Единственным намеком на обеспечение личного пространства является простенькая деревянная ширма, установленная между кроватями. По правде говоря, я стараюсь проводить в своем домике как можно меньше времени. Обстановочка там гнетущая. К тому же, стоит появиться кому-то из соседей, и рискуешь застрять в домике навечно, обсуждая всякую ерунду. Большую часть времени я провожу в центральном здании, рублюсь в разные настолки и пытаюсь самостоятельно освоить игру на шестиструнной акустической гитаре, которую здесь оставил кто-то из бывших пациентов. В одной из комнат есть камин, и мой друг Дэвид по какой-то причине решил, что обязан всегда поддерживать в нем огонь. Я ему за это безумно благодарен. Только у камина и могу согреться.
Безжалостный декабрьский ветер режет мою кожу и заставляет вены кровоточить. Иссохшая, промерзшая земля лишает меня последних крупиц тепла.
Но огонь спасает.
Устроившись перед камином, я часами дурачусь вместе со своими новыми друзьями. Мы смеемся и занимаемся разными глупостями, словно беззаботные дети, для которых мир чист, свеж и полон удивительных открытий. Дэвид, наш хранитель очага, умеет петь, подражая Джонни Кэшу, поэтому я разучил на гитаре несколько его песен: «Мальчик Сью», «Блюз тюрьмы Фолсом», «Кольцо огня». Из нас с Дэвидом получился хороший старомодный дуэт.
Другой мой друг, Джейсон, учит как достичь высот в игре Эрудит.
Но, в основном, мы, ну, просто болтаем. Садимся в кружок и травим разные байки, пытаемся понять, в чем же смысл всей той хуйни, которой мы занимаемся в этом гребаном центре и как мы дошли до жизни такой. Помимо этого, мы, конечно, уйму времени обсуждаем врачей и других пациентов. Мы постоянно сплетничаем, возможно, больше, чем стоило бы. Но, черт возьми, а чем же еще заниматься, если ты заперт в ловушке в каком-то проклятом лечебном комплексе?
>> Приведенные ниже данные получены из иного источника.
-- ==== Sys2Proof/Machine/Exchange.lean ====
section
/-! DEFINITION. Lane exchange: OPs 0x18 and 0x19 (R212 to R223). Participants are the active lanes; in a protected launch
each copy exchanges with its own parity only. -/

namespace Sys2Proof.Machine

/-- The participants a lane exchanges with: all, or in a protected launch those of its parity (R212, R214). -/
def Ctx.peers (c : Ctx) (t : Word) (l : Nat) : List Nat :=
  (lanesOf t).filter fun j => !c.la.protect || j % 2 == l % 2

/-- The participant of a lane number, as lane `l` counts lanes (R212, R214). -/
def Ctx.peer (c : Ctx) (t : Word) (l : Nat) (n : Int) : Option Nat :=
  (c.peers t l).find? fun j => (laneNo c.la j : Int) == n

/-- SHFL, SHFLX, SHFLUP and SHFLDN by their source index (R217). -/
def shuffle (wf : Bool) (e : LExt) (d a b : BitVec 7) (pick : BitVec 5) (i w64 : Bool) (f : Int → Nat → Int) (s : State) : Out :=
  execB s (.ofLane wf e (nvw a w64 ++ (if i then [] else nv b)) (nvw d w64)) fun c =>
    let t := c.active e
    wrW w64 d t fun l =>
      let x := if i then pick.toNat else (c.v b l).toNat
      c.vw w64 a ((c.peer t l (f (laneNo c.la l) x)).getD l)

/-- An integer reduction or scan over the peers of each lane (R222). -/
def reduce (wf : Bool) (e : LExt) (d a : BitVec 7) (w64 : Bool) (f : Nat → List (Nat × DWord) → DWord) (s : State) : Out :=
  execB s (.ofLane wf e (nvw a w64) (nvw d w64)) fun c =>
    let t := c.active e
    wrW w64 d t fun l => f l ((c.peers t l).map fun j => (j, c.vw w64 a j))

/-- The sum of the values, modulo 2^64; a 32-bit sum is its low word (R222). -/
def sumOf (xs : List (Nat × DWord)) : DWord := xs.foldl (fun a x => a + x.2) 0

/-- The value that no other beats under an order. -/
def leastOf (lt : DWord → DWord → Bool) : List (Nat × DWord) → DWord
  | [] => 0
  | x :: t => t.foldl (fun m y => if lt y.2 m then y.2 else m) x.2

/-- The order of REDMIN: a pair or a word, signed or unsigned (R222). -/
def redLt (w64 un : Bool) (x y : DWord) : Bool :=
  if un then x.ult y else if w64 then x.slt y else (loWord x).slt (loWord y)

/-- One level of the tree: neighbours are added, a single one passes unchanged (R223). -/
def treeLevel (f : Fmt) (rm : Rm) (ftz : Bool) : List (Option Nat) → List (Option Nat) × FFlags
  | a :: b :: t =>
    let r := treeLevel f rm ftz t
    match a, b with
    | some x, some y =>
      let z := f.add rm ftz (f.decode x) (f.decode y)
      (some z.1 :: r.1, z.2 ||| r.2)
    | some x, none => (some x :: r.1, r.2)
    | none, y => (y :: r.1, r.2)
  | xs => (xs, 0)

/-- The levels of the tree from a list of 2^n nodes. -/
def treeUp (f : Fmt) (rm : Rm) (ftz : Bool) : (levels : Nat) → List (Option Nat) → Nat × FFlags
  | 0, xs => (((xs.head?).getD none).getD 0, 0)
  | n + 1, xs =>
    let r := treeLevel f rm ftz xs
    let z := treeUp f rm ftz n r.1
    (z.1, z.2 ||| r.2)

/-- A leaf read through the flush of R96: its bits and DN. -/
def treeLeaf (f : Fmt) (ftz : Bool) (x : Nat) : Nat × FFlags :=
  let r := f.read ftz x
  (if r.2 = 0 then x else x / 2 ^ (f.width - 1) * 2 ^ (f.width - 1), r.2)

/-- TreeSum over the lanes of a set on one side (R223): the sum and its flags. -/
def Ctx.treeSum (c : Ctx) (f : Fmt) (ftz : Bool) (a : BitVec 7) (set : List Nat) : Nat × FFlags :=
  let at_ (n : Nat) := (set.find? fun j => laneNo c.la j == n).map fun j =>
    treeLeaf f ftz (if f.width = 64 then (c.v64 a j).toNat else (c.v a j).toNat)
  let leaves := (List.range (waveWidth c.la)).map at_
  let r := treeUp f (rmMode c.w.fpmode) ftz (if c.la.protect then 4 else 5) (leaves.map fun x => x.map (·.1))
  (r.1, leaves.foldl (fun g x => g ||| (x.elim 0 (·.2))) r.2)

/-- REDADD.F32, REDADD.F64 and SCAN.F32 (R223). -/
def treeRed (f : Fmt) (scan wf : Bool) (e : LExt) (d a : BitVec 7) (s : State) : Out :=
  let w64 := f.width == 64
  execB s (.ofLane wf e (nvw a w64) (nvw d w64)) fun c =>
    let t := c.active e
    let r (l : Nat) := c.treeSum f (!w64 && c.w.fpmode.getLsbD 2) a ((c.peers t l).filter fun j => !scan || decide (j ≤ l))
    wrW w64 d t (fun l => BitVec.ofNat 64 (r l).1) ++ orFlags t fun l => (r l).2

/-- A byte of the line that a group of eight lanes holds (R220). -/
def Ctx.lineByte (c : Ctx) (a : BitVec 7) (h k : Nat) : Byte :=
  (c.w.lane (a.toNat + k / 4) h).extractLsb' (8 * (k % 4)) 8

/-- SHFL: from lane sel, or the own value (R217). -/
def execShfl (e : LExt) (d a b : BitVec 7) (pick : BitVec 5) (i w64 : Bool) (s : State) : Out :=
  shuffle (e.wf && (absent e.x (pick == 0 && !i && !w64)) && (i || pick == 0) && (!i || b == 0) && (!w64 || (even d && even a))) e d a b pick i w64 (fun _ x => x) s

/-- SHFLX: from lane l xor sel, or the own value (R217). -/
def execShflx (e : LExt) (d a b : BitVec 7) (pick : BitVec 5) (i w64 : Bool) (s : State) : Out :=
  shuffle (e.wf && (absent e.x (pick == 0 && !i && !w64)) && (i || pick == 0) && (!i || b == 0) && (!w64 || (even d && even a))) e d a b pick i w64 (fun l x => ((l.toNat ^^^ x : Nat) : Int)) s

/-- SHFLUP: from lane l − sel, or the own value (R217). -/
def execShflup (e : LExt) (d a b : BitVec 7) (pick : BitVec 5) (i w64 : Bool) (s : State) : Out :=
  shuffle (e.wf && (absent e.x (pick == 0 && !i && !w64)) && (i || pick == 0) && (!i || b == 0) && (!w64 || (even d && even a))) e d a b pick i w64 (fun l x => l - x) s

/-- SHFLDN: from lane l + sel, or the own value (R217). -/
def execShfldn (e : LExt) (d a b : BitVec 7) (pick : BitVec 5) (i w64 : Bool) (s : State) : Out :=
  shuffle (e.wf && (absent e.x (pick == 0 && !i && !w64)) && (i || pick == 0) && (!i || b == 0) && (!w64 || (even d && even a))) e d a b pick i w64 (fun l x => l + x) s

/-- BCAST: from the lane named, or with FIRST from the lowest participant; else the own value (R218). -/
def execBcast (e : LExt) (d a : BitVec 7) (src : BitVec 5) (w64 first : Bool) (s : State) : Out :=
  execB s (.ofLane (e.wf && (absent e.x (src == 0 && !w64 && !first)) && (!first || src == 0) && (!w64 || (even d && even a))) e (nvw a w64) (nvw d w64)) fun c =>
    let t := c.active e
    wrW w64 d t fun l =>
      c.vw w64 a ((if first then (c.peers t l).head? else c.peer t l src.toNat).getD l)

/-- VOTE.ANY, ALL, EQ and BALLOT (R219); copies that differ trap SHADOW_MISMATCH (R315). -/
def execVote (e : LExt) (d : BitVec 7) (a : BitVec 3) (mode : BitVec 2) (s : State) : Out :=
  let dst : BitVec 3 := d.extractLsb' 0 3
  execOwn true s (.ofLane (e.wf && (absent e.x (mode == 0)) && (mode == 3 || d.toNat < 8)) e (np a) (if mode = 3 then nv d else dp dst))
    (fun c => c.shadow (c.active e) fun x y => c.p a x == c.p a y) fun c =>
    let t := c.active e
    let has (l : Nat) (b : Bool) := (c.peers t l).any fun j => c.p a j == b
    match mode.toNat with
    | 0 => wrP dst t fun l => has l true
    | 1 => wrP dst t fun l => !has l false
    | 2 => wrP dst t fun l => !(has l true && has l false)
    | _ => wrV d t fun l => maskOf fun n => (c.peer t l n).any fun j => c.p a j

/-- GATHG: reads the line that groups of eight lanes hold; ILLEGAL_OP in a protected launch, ALIGN for a misaligned offset below 128 (R214, R220). -/
def execGathg (e : LExt) (d a b : BitVec 7) (w : BitVec 2) (sg : Bool) (s : State) : Out :=
  execOwn true s { Need.ofLane (e.wf && (absent e.x (w == 0 && !sg)) && quad a && (!sg || w.toNat < 2) && (w != 3 || even d)) e (nvs a 4 ++ nv b) (nvw d (w == 3)) with badLaunch := fun la => la.protect }
    (fun c => ((lanesOf (c.active e)).find? fun l => decide ((c.v b l).toNat < 128) && (c.v b l).toNat % 2 ^ w.toNat != 0).map
      fun l => (.align, (c.v b l).zeroExtend 64)) fun c =>
    let t := c.active e
    let o (l : Nat) := (c.v b l).toNat
    let h (l : Nat) := l / 8 * 8 + o l / 16
    let m := maskOf fun l => t.getLsbD l && decide (o l < 128) && t.getLsbD (h l)
    wrW (w == 3) d m fun l =>
      let n := 2 ^ w.toNat
      let x := leNat ((addrs (o l % 16) n).map (c.lineByte a (h l)))
      if sg then (BitVec.ofNat (8 * n) x).signExtend 64 else BitVec.ofNat 64 x

/-- REDADD: the wrapped sum over the participants (R222). -/
def execRedadd (e : LExt) (d a : BitVec 7) (w64 : Bool) (s : State) : Out :=
  reduce (e.wf && absent e.x (!w64) && (!w64 || (even d && even a))) e d a w64 (fun _ xs => sumOf xs) s

/-- REDMIN: the least value over the participants (R222). -/
def execRedmin (e : LExt) (d a : BitVec 7) (w64 un : Bool) (s : State) : Out :=
  reduce (e.wf && absent e.x (!w64 && !un) && (!w64 || (even d && even a))) e d a w64 (fun _ xs => leastOf (redLt w64 un) xs) s

/-- REDMAX: the greatest value over the participants (R222). -/
def execRedmax (e : LExt) (d a : BitVec 7) (w64 un : Bool) (s : State) : Out :=
  reduce (e.wf && absent e.x (!w64 && !un) && (!w64 || (even d && even a))) e d a w64 (fun _ xs => leastOf (fun x y => redLt w64 un y x) xs) s

/-- REDADD.F32: TreeSum over the participants (R223). -/
def execRedaddF32 (e : LExt) (d a : BitVec 7) (s : State) : Out :=
  treeRed fmt32 false (e.wf) e d a s

/-- REDADD.F64: TreeSum over the participants (R223). -/
def execRedaddF64 (e : LExt) (d a : BitVec 7) (s : State) : Out :=
  treeRed fmt64 false (e.wf && even d && even a) e d a s

/-- SCAN: the wrapped sum over the participants up to the lane (R222). -/
def execScan (e : LExt) (d a : BitVec 7) (w64 : Bool) (s : State) : Out :=
  reduce (e.wf && absent e.x (!w64) && (!w64 || (even d && even a))) e d a w64 (fun l xs => sumOf (xs.filter fun x => decide (x.1 ≤ l))) s

/-- SCANX: the wrapped sum over the participants below the lane (R222). -/
def execScanx (e : LExt) (d a : BitVec 7) (w64 : Bool) (s : State) : Out :=
  reduce (e.wf && absent e.x (!w64) && (!w64 || (even d && even a))) e d a w64 (fun l xs => sumOf (xs.filter fun x => decide (x.1 < l))) s

/-- SCAN.F32: TreeSum over the participants up to the lane (R223). -/
def execScanF32 (e : LExt) (d a : BitVec 7) (s : State) : Out :=
  treeRed fmt32 true (e.wf) e d a s

end Sys2Proof.Machine
end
И еще нам надо как-то защищаться от навязываемой хреноты в духе культов.
Черт возьми, они тут даже свой язык изобрели, придумали разные «броские» фразочки для самовыражения, которые каждому приходится заучивать, прежде чем удается выбраться отсюда.
Например, зацените-ка, вместо «я думаю» мы должны говорить «я осознаю».
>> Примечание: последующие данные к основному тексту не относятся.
-- ==== Sys2Proof/Certificates/Slice0/Obligations.lean ====
section
/-! DEFINITION. The statements about the model, each for what the manual's rules say an instruction, an event or the machine does. -/

open Sys2Proof Sys2Proof.Machine

/-! ## Lane arithmetic -/

/-- R111, R112, R113 with register operands: in each active lane the destination takes the value that the rules' tables give, and nothing
else changes; SHL, SHR and SAR take any amount (R113), minima and maxima of equal operands are that operand. -/
def Obligations.TwoRegisterWordResults : Prop :=
  ∀ (s : State) (c : Ctx) (e : LExt) (d a b : BitVec 7), MayIssue s c (Need.ofLane true e (nv a ++ nv b) (nv d)) →
  ∀ p ∈ ([(.iadd e d a b, fun x y => x + y), (.isub e d a b, fun x y => x - y),
      (.imin e d a b, fun x y => if x.toInt ≤ y.toInt then x else y), (.imax e d a b, fun x y => if x.toInt ≤ y.toInt then y else x),
      (.iminu e d a b, fun x y => if x.toNat ≤ y.toNat then x else y), (.imaxu e d a b, fun x y => if x.toNat ≤ y.toNat then y else x),
      (.land e d a b, fun x y => x &&& y), (.lor e d a b, fun x y => x ||| y), (.lxor e d a b, fun x y => x ^^^ y),
      (.landn e d a b, fun x y => x &&& ~~~y), (.lorn e d a b, fun x y => x ||| ~~~y), (.lxnor e d a b, fun x y => ~~~(x ^^^ y)),
      (.shl e d a b, fun x y => if y.toNat < 32 then BitVec.ofNat 32 (x.toNat * 2 ^ y.toNat) else 0),
      (.shr e d a b, fun x y => if y.toNat < 32 then BitVec.ofNat 32 (x.toNat / 2 ^ y.toNat) else 0),
      (.sar e d a b, fun x y => BitVec.ofInt 32 (x.toInt / 2 ^ min y.toNat 31)),
      (.rol e d a b, fun x y => BitVec.ofNat 32 (x.toNat * 2 ^ (y.toNat % 32) + x.toNat / 2 ^ (32 - y.toNat % 32))),
      (.ror e d a b, fun x y => BitVec.ofNat 32 (x.toNat / 2 ^ (y.toNat % 32) + x.toNat * 2 ^ (32 - y.toNat % 32)))] :
      List (Instr × (Word → Word → Word))), p.1.wf = true →
  DidNow s c p.1 (Need.ofLane true e (nv a ++ nv b) (nv d)) fun _ w _ => LanesAre c w d.toNat (c.active e) fun l => p.2 (c.v a l) (c.v b l)

/-- R111, R112, R113, R114, R120 with one register operand and with an immediate, sign-extended for the integer group and zero-extended for
the logic group.
R112, R113, R114, R118, R120: the forms with three sources or none, and the bit fields, whose clamped length sets WIDTH_CLAMPED. -/
def Obligations.OneRegisterFieldAndMoveResults : Prop :=
  (∀ (s : State) (c : Ctx) (e : LExt) (d a : BitVec 7) (imm : BitVec 16) (n : BitVec 5), MayIssue s c (Need.ofLane true e (nv a) (nv d)) →
   ∀ p ∈ ([(.iabs e d a, fun x => BitVec.ofInt 32 x.toInt.natAbs), (.ineg e d a, fun x => BitVec.ofInt 32 (-x.toInt)),
       (.iaddImm e d a imm, fun x => x + imm.signExtend 32), (.isubImm e d a imm, fun x => x - imm.signExtend 32),
       (.iminImm e d a imm, fun x => if x.toInt ≤ imm.toInt then x else imm.signExtend 32),
       (.imaxImm e d a imm, fun x => if x.toInt ≤ imm.toInt then imm.signExtend 32 else x),
       (.iminuImm e d a imm, fun x => if x.toNat ≤ (imm.signExtend 32).toNat then x else imm.signExtend 32),
       (.imaxuImm e d a imm, fun x => if x.toNat ≤ (imm.signExtend 32).toNat then imm.signExtend 32 else x),
       (.lnot e d a, fun x => ~~~x), (.mov e d a, fun x => x),
       (.landImm e d a imm, fun x => x &&& imm.setWidth 32), (.lorImm e d a imm, fun x => x ||| imm.setWidth 32),
       (.lxorImm e d a imm, fun x => x ^^^ imm.setWidth 32), (.landnImm e d a imm, fun x => x &&& ~~~imm.setWidth 32),
       (.lornImm e d a imm, fun x => x ||| ~~~imm.setWidth 32), (.lxnorImm e d a imm, fun x => ~~~(x ^^^ imm.setWidth 32)),
       (.shlImm e d a n, fun x => BitVec.ofNat 32 (x.toNat * 2 ^ n.toNat)), (.shrImm e d a n, fun x => BitVec.ofNat 32 (x.toNat / 2 ^ n.toNat)),
       (.sarImm e d a n, fun x => BitVec.ofInt 32 (x.toInt / 2 ^ n.toNat)),
       (.rolImm e d a n, fun x => BitVec.ofNat 32 (x.toNat * 2 ^ n.toNat + x.toNat / 2 ^ (32 - n.toNat))),
       (.rorImm e d a n, fun x => BitVec.ofNat 32 (x.toNat / 2 ^ n.toNat + x.toNat * 2 ^ (32 - n.toNat))),
       (.clz e d a, fun x => BitVec.ofNat 32 (((List.range 32).find? fun i => x.getLsbD (31 - i)).getD 32)),
       (.ctz e d a, fun x => BitVec.ofNat 32 (((List.range 32).find? fun i => x.getLsbD i).getD 32)),
       (.popc e d a, fun x => BitVec.ofNat 32 ((List.range 32).countP fun i => x.getLsbD i)),
       (.brev e d a, fun x => x.reverse),
       (.bswap e d a, fun x => BitVec.ofNat 32 (x.toNat / 2 ^ 24 + x.toNat / 2 ^ 16 % 2 ^ 8 * 2 ^ 8 + x.toNat / 2 ^ 8 % 2 ^ 8 * 2 ^ 16 +
         x.toNat % 2 ^ 8 * 2 ^ 24)),
       (.sxtb e d a, fun x => BitVec.ofInt 32 (x.setWidth 8).toInt), (.sxth e d a, fun x => BitVec.ofInt 32 (x.setWidth 16).toInt),
       (.zxtb e d a, fun x => BitVec.ofNat 32 (x.toNat % 2 ^ 8)), (.zxth e d a, fun x => BitVec.ofNat 32 (x.toNat % 2 ^ 16))] :
       List (Instr × (Word → Word))), p.1.wf = true →
   DidNow s c p.1 (Need.ofLane true e (nv a) (nv d)) fun _ w _ => LanesAre c w d.toNat (c.active e) fun l => p.2 (c.v a l)) ∧
  (∀ (s : State) (c : Ctx) (e : LExt) (d a b g : BitVec 7) (k : BitVec 3) (imm : BitVec 16) (n pos : BitVec 5) (len : BitVec 6),
   let is (i : Instr) (need : Need) (f : Nat → Word) : Prop :=
     MayIssue s c need → i.wf = true → DidNow s c i need fun _ w _ => LanesAre c w d.toNat (c.active e) f
   let width := min len.toNat (32 - pos.toNat)
   let clamp : BitVec 8 := if 32 < pos.toNat + len.toNat then 0x10 else 0
   is (.fshl e d a b g) (.ofLane true e (nv a ++ nv b ++ nv g) (nv d)) (fun l =>
     BitVec.ofNat 32 ((c.v a l).toNat * 2 ^ ((c.v b l).toNat % 32) + (c.v g l).toNat / 2 ^ (32 - (c.v b l).toNat % 32))) ∧
   is (.fshr e d a b g) (.ofLane true e (nv a ++ nv b ++ nv g) (nv d)) (fun l =>
     BitVec.ofNat 32 ((c.v g l).toNat / 2 ^ ((c.v b l).toNat % 32) + (c.v a l).toNat * 2 ^ (32 - (c.v b l).toNat % 32))) ∧
   is (.fshlImm e d a n g) (.ofLane true e (nv a ++ nv g) (nv d)) (fun l =>
     BitVec.ofNat 32 ((c.v a l).toNat * 2 ^ n.toNat + (c.v g l).toNat / 2 ^ (32 - n.toNat))) ∧
   is (.fshrImm e d a n g) (.ofLane true e (nv a ++ nv g) (nv d)) (fun l =>
     BitVec.ofNat 32 ((c.v g l).toNat / 2 ^ n.toNat + (c.v a l).toNat * 2 ^ (32 - n.toNat))) ∧
   is (.bfx e d a pos len) { Need.ofLane true e (nv a) (nv d) with warn := clamp } (fun l =>
     BitVec.ofNat 32 ((c.v a l).toNat / 2 ^ pos.toNat % 2 ^ width)) ∧
   is (.bfxs e d a pos len) { Need.ofLane true e (nv a) (nv d) with warn := clamp } (fun l =>
     BitVec.ofInt 32 ((c.v a l).extractLsb' pos.toNat width).toInt) ∧
   is (.bfi e d a b pos len) { Need.ofLane true e (nv a ++ nv b) (nv d) with warn := clamp } (fun l =>
     maskOf fun i => if pos.toNat ≤ i ∧ i < pos.toNat + width then (c.v b l).getLsbD (i - pos.toNat) else (c.v a l).getLsbD i) ∧
   is (.movhi e d imm) (.ofLane true e (nv d) (nv d)) (fun l => BitVec.ofNat 32 (imm.toNat * 2 ^ 16 + (c.v d l).toNat % 2 ^ 16)) ∧
   is (.movi e d imm) (.ofLane true e [] (nv d)) (fun _ => BitVec.ofInt 32 imm.toInt) ∧
   is (.sel e d a b k) (.ofLane true e (nv a ++ nv b ++ np k) (nv d)) (fun l => if c.p k l then c.v a l else c.v b l) ∧
   is (.p2v e d) (.ofLane true e ((addrs 1 7).map RegName.p) (nv d)) (fun l =>
     maskOf fun i => decide (i < 8) && (c.w.pred i).getLsbD l) ∧
   is (.laneid e d) (.ofLane true e [] (nv d)) (fun l => BitVec.ofNat 32 (if c.la.protect then l / 2 else l)) ∧
   is (.tid e d) (.ofLane true e [] (nv d)) (fun l =>
     BitVec.ofNat 32 (if c.la.protect then 16 * c.w.widx + l / 2 else 32 * c.w.widx + l)))

/-- R117, R118, R119: compares and predicate operations write their predicate in the active lanes; p0 discards the result (R69). -/
def Obligations.LanePredicateResults : Prop :=
  ∀ (s : State) (c : Ctx) (e : LExt) (d : BitVec 3) (a b mask : BitVec 7) (pa pb : BitVec 3) (imm : BitVec 16) (cond : BitVec 3),
  let is (i : Instr) (need : Need) (f : Nat → Prop) : Prop :=
    MayIssue s c need → i.wf = true →
      DidNow s c i need fun _ w _ => ∀ l, l < 32 → ((w.pred d.toNat).getLsbD l = true ↔
        if d ≠ 0 ∧ (c.active e).getLsbD l then f l else (c.w.pred d.toNat).getLsbD l = true)
  (∀ p ∈ ([(.ceq e d a b, 0), (.cne e d a b, 1), (.clt e d a b, 2), (.cge e d a b, 3), (.cltu e d a b, 4), (.cgeu e d a b, 5),
      (.cle e d a b, 6), (.cgt e d a b, 7)] : List (Instr × BitVec 3)),
    is p.1 (.ofLane true e (nv a ++ nv b) (dp d)) fun l => holdsCond p.2 (c.v a l) (c.v b l)) ∧
  (∀ p ∈ ([(.ceqImm e d a imm, 0), (.cneImm e d a imm, 1), (.cltImm e d a imm, 2), (.cgeImm e d a imm, 3), (.cltuImm e d a imm, 4),
      (.cgeuImm e d a imm, 5), (.cleImm e d a imm, 6), (.cgtImm e d a imm, 7)] : List (Instr × BitVec 3)),
    is p.1 (.ofLane true e (nv a) (dp d)) fun l => holdsCond p.2 (c.v a l) (imm.signExtend 32)) ∧
  is (.icmp64 e d a b cond) (.ofLane true e (nvs a 2 ++ nvs b 2) (dp d)) (fun l => holdsCond cond (c.v64 a l) (c.v64 b l)) ∧
  is (.pand e d pa pb) (.ofLane true e (np pa ++ np pb) (dp d)) (fun l => c.p pa l = true ∧ c.p pb l = true) ∧
  is (.por e d pa pb) (.ofLane true e (np pa ++ np pb) (dp d)) (fun l => c.p pa l = true ∨ c.p pb l = true) ∧
  is (.pxor e d pa pb) (.ofLane true e (np pa ++ np pb) (dp d)) (fun l => c.p pa l ≠ c.p pb l) ∧
  is (.pnot e d pa) (.ofLane true e (np pa ++ np pa) (dp d)) (fun l => c.p pa l = false) ∧
  is (.pmov e d pa) (.ofLane true e (np pa ++ np pa) (dp d)) (fun l => c.p pa l = true) ∧
  (MayIssue s c (.ofLane true e (nv a) (((addrs 1 7).filter fun i => mask.getLsbD (i - 1)).map RegName.p)) → (Instr.v2p e a mask).wf = true →
    DidNow s c (.v2p e a mask) (.ofLane true e (nv a) (((addrs 1 7).filter fun i => mask.getLsbD (i - 1)).map RegName.p)) fun _ w _ =>
      ∀ k, 1 ≤ k → k < 8 → ∀ l, l < 32 → (w.pred k).getLsbD l =
        if mask.getLsbD (k - 1) ∧ (c.active e).getLsbD l then (c.v a l).getLsbD k else (c.w.pred k).getLsbD l)

/-- R119, R120: the 64-bit group and the extensions to 64 bits write a pair (R68). -/
def Obligations.LanePairResults : Prop :=
  ∀ (s : State) (c : Ctx) (e : LExt) (d a b : BitVec 7),
  let is (i : Instr) (need : Need) (f : Nat → DWord) : Prop :=
    MayIssue s c need → i.wf = true → DidNow s c i need fun _ w _ => PairsAre c w d.toNat (c.active e) f
  is (.iadd64 e d a b) (.ofLane true e (nvs a 2 ++ nvs b 2) (nvs d 2)) (fun l => c.v64 a l + c.v64 b l) ∧
  is (.isub64 e d a b) (.ofLane true e (nvs a 2 ++ nvs b 2) (nvs d 2)) (fun l => c.v64 a l - c.v64 b l) ∧
  is (.shl64 e d a b) (.ofLane true e (nvs a 2 ++ nv b) (nvs d 2)) (fun l =>
    if (c.v b l).toNat < 64 then BitVec.ofNat 64 ((c.v64 a l).toNat * 2 ^ (c.v b l).toNat) else 0) ∧
  is (.shr64 e d a b) (.ofLane true e (nvs a 2 ++ nv b) (nvs d 2)) (fun l =>
    if (c.v b l).toNat < 64 then BitVec.ofNat 64 ((c.v64 a l).toNat / 2 ^ (c.v b l).toNat) else 0) ∧
  is (.sar64 e d a b) (.ofLane true e (nvs a 2 ++ nv b) (nvs d 2)) (fun l =>
    BitVec.ofInt 64 ((c.v64 a l).toInt / 2 ^ min (c.v b l).toNat 63)) ∧
  is (.mov64 e d a) (.ofLane true e (nvs a 2 ++ nvs a 2) (nvs d 2)) (fun l => c.v64 a l) ∧
  is (.sxtw e d a) (.ofLane true e (nv a) (nvs d 2)) (fun l => BitVec.ofInt 64 (c.v a l).toInt) ∧
  is (.zxtw e d a) (.ofLane true e (nv a) (nvs d 2)) (fun l => BitVec.ofNat 64 (c.v a l).toNat)

/-- R104, R108, R115, R116, R119: products, quotients and remainders come later; at issue their values stand in the flight, and no register
has changed. -/
def Obligations.MultiplyAndDivideResults : Prop :=
  ∀ (s : State) (c : Ctx) (e : LExt) (d a b g : BitVec 7),
  let is (i : Instr) (need : Need) (xs : List Wr) : Prop :=
    MayIssue s c need → i.wf = true → DidLater s c i { need with later := true } .ready false xs
  (∀ p ∈ ([(.imul e d a b, fun x y => x * y), (.imulhi e d a b, fun x y => BitVec.ofInt 32 (x.toInt * y.toInt / 2 ^ 32)),
      (.imulhiu e d a b, fun x y => BitVec.ofNat 32 (x.toNat * y.toNat / 2 ^ 32)),
      (.idiv e d a b, quotOf), (.idivu e d a b, quotUOf), (.irem e d a b, remOf), (.iremu e d a b, remUOf)] :
      List (Instr × (Word → Word → Word))),
    is p.1 (.ofLane true e (nv a ++ nv b) (nv d)) [.v d.toNat (c.active e) (LaneVec.gen fun l => p.2 (c.v a l) (c.v b l))]) ∧
  is (.imad e d a b g) (.ofLane true e (nv a ++ nv b ++ nv g) (nv d))
    [.v d.toNat (c.active e) (LaneVec.gen fun l => c.v a l * c.v b l + c.v g l)] ∧
  is (.imulw e d a b) (.ofLane true e (nv a ++ nv b) (nvs d 2)) (wrPair d (c.active e) fun l => BitVec.ofInt 64 ((c.v a l).toInt * (c.v b l).toInt)) ∧
  is (.imulwu e d a b) (.ofLane true e (nv a ++ nv b) (nvs d 2)) (wrPair d (c.active e) fun l => BitVec.ofNat 64 ((c.v a l).toNat * (c.v b l).toNat)) ∧
  is (.imadw e d a b g) (.ofLane true e (nv a ++ nv b ++ nvs g 2) (nvs d 2)) (wrPair d (c.active e) fun l =>
    BitVec.ofNat 64 ((c.v a l).toNat * (c.v b l).toNat + (c.v64 g l).toNat)) ∧
  is (.imul64 e d a b) (.ofLane true e (nvs a 2 ++ nvs b 2) (nvs d 2)) (wrPair d (c.active e) fun l => c.v64 a l * c.v64 b l)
Например «Я осознаю, что Ричард не желает говорить о своей реальной проблеме».
Ну, на самом деле, нам рекомендуется только о себе делать подобные заявления. «Я осознаю, что сам всегда пытаюсь избежать разговоров о реальных проблемах и поэтому предполагаю, что Ричард может поступать так же».
Все это порядком раздражает, но в конце концов каждый как-то привыкает.
Понимаете, все дело в том, что здесь, в отличие от большинства реабилитационных центров, находятся люди, которым не только с пристрастием к наркотикам нужно бороться. Некоторые из них вообще не наркоманы, они просто страдают от различных психических расстройств (биополярка, депрессия).
Когда я только приехал сюда, здесь была женщина с расстройством множественной личности.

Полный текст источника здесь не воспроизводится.